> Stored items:
*** Begin section ***
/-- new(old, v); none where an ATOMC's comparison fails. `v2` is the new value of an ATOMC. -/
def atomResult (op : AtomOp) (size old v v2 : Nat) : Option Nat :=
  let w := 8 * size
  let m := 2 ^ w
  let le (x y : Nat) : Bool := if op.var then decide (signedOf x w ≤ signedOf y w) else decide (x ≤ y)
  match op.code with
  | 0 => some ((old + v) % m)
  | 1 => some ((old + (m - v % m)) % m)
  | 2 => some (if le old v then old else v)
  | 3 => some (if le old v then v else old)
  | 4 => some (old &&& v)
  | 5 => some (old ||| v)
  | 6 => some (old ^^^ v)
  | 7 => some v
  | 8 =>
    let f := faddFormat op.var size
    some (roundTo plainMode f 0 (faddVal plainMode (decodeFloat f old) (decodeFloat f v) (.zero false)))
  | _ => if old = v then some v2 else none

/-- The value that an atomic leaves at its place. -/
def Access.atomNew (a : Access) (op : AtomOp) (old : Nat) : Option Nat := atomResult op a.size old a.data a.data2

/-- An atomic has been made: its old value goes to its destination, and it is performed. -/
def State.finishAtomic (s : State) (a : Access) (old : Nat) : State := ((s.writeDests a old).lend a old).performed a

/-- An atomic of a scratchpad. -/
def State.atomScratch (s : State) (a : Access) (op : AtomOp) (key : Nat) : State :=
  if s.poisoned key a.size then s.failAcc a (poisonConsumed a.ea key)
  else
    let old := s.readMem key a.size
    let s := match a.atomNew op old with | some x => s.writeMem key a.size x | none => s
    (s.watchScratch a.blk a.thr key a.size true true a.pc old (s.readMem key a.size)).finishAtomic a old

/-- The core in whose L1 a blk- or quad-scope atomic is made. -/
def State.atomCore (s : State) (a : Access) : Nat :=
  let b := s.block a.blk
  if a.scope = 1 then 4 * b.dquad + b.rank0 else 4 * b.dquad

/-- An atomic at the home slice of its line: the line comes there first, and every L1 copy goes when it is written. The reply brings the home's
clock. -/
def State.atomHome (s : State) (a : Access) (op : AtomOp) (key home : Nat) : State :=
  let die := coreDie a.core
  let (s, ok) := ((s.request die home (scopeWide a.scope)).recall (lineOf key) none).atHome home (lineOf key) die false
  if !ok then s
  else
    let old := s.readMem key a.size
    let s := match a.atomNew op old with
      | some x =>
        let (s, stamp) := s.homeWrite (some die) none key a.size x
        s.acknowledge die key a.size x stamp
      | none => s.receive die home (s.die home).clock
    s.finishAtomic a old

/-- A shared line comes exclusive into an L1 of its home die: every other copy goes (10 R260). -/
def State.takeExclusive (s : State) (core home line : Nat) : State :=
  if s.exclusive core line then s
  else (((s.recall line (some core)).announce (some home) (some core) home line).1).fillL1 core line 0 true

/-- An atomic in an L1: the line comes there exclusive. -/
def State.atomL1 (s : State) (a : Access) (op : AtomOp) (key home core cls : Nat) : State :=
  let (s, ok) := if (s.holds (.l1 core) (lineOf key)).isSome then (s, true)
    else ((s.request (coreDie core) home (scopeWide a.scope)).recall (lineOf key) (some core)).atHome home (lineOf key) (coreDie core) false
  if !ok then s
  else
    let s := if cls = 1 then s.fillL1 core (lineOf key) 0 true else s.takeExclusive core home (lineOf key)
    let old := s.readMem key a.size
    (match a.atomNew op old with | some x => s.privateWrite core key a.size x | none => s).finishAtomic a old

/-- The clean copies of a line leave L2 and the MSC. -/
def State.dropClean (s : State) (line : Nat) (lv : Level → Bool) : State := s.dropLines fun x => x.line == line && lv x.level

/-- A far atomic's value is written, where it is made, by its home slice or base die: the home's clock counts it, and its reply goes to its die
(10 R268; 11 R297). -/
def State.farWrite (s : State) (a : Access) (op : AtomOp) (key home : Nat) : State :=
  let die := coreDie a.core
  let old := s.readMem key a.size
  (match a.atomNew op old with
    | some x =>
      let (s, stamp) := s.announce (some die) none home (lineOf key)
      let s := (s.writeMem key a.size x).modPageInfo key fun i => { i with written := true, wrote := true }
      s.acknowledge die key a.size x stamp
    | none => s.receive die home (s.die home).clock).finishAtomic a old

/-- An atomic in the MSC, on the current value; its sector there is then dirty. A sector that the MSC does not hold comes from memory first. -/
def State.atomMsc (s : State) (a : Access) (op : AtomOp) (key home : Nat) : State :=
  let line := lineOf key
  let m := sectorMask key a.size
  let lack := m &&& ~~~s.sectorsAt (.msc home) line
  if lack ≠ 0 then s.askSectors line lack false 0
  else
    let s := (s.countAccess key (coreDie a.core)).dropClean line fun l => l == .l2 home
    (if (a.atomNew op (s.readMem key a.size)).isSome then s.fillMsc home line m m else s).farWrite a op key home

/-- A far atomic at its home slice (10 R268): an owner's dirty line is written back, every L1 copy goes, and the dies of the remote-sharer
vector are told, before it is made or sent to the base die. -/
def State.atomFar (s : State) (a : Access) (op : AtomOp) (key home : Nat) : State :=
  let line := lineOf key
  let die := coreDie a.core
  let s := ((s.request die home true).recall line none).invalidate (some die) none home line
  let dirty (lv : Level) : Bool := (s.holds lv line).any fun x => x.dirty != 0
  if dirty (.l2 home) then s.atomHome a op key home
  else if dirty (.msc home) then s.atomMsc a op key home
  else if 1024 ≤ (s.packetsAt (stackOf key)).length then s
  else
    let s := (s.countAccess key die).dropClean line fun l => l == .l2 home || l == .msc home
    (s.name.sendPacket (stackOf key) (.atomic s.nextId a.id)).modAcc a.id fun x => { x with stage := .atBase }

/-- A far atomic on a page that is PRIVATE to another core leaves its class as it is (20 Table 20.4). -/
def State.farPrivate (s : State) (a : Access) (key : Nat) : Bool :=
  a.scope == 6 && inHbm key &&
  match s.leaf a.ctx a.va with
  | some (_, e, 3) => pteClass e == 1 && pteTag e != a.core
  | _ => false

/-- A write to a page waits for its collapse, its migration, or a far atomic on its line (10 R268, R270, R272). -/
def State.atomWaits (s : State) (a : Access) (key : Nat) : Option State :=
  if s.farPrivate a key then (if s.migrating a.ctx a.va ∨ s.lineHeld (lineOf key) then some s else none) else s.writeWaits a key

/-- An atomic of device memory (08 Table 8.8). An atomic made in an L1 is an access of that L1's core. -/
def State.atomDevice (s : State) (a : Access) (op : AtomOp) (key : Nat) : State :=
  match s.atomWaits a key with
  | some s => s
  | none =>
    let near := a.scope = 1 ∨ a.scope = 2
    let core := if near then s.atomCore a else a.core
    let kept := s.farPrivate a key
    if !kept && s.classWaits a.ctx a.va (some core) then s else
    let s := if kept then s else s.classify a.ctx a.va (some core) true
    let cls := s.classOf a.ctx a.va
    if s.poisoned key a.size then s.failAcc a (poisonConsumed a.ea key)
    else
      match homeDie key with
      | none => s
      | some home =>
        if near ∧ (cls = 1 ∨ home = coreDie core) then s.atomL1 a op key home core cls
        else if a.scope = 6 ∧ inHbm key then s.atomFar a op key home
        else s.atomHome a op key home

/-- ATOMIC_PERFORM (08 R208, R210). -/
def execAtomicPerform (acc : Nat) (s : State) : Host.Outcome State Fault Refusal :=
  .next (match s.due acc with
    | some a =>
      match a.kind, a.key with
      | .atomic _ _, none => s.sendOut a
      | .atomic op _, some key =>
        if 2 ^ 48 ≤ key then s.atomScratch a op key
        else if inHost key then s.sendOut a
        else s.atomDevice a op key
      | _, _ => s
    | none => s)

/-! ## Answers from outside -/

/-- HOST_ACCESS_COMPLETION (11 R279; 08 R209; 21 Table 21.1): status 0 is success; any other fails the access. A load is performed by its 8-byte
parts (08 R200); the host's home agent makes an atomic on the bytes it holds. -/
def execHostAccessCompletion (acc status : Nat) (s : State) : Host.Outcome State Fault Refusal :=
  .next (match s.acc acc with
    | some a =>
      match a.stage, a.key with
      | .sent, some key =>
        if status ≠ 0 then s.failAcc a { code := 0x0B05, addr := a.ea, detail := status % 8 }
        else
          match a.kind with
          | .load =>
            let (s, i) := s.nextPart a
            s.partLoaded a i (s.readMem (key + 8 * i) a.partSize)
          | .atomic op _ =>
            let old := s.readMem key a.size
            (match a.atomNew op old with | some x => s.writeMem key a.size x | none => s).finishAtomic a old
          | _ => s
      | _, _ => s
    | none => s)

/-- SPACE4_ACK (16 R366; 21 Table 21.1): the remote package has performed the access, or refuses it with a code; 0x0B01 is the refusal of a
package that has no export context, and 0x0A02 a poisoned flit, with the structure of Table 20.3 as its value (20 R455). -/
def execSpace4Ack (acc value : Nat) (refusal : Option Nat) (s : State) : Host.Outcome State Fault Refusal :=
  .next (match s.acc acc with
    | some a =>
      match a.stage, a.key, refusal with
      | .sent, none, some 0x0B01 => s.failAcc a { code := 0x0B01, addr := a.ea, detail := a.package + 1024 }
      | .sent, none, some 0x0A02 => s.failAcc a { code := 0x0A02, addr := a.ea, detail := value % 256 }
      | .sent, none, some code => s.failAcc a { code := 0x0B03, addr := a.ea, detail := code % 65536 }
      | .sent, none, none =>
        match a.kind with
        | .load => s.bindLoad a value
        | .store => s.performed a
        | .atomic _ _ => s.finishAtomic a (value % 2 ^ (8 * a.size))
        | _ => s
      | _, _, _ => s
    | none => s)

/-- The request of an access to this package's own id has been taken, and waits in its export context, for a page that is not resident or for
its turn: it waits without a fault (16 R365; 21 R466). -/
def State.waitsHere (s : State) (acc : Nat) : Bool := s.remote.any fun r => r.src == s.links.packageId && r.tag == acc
*** End section ***
Where a line of the entries contains "atomFar", report that line.

def State.atomFar (s : State) (a : Access) (op : AtomOp) (key home : Nat) : State :=
        else if a.scope = 6 ∧ inHbm key then s.atomFar a op key home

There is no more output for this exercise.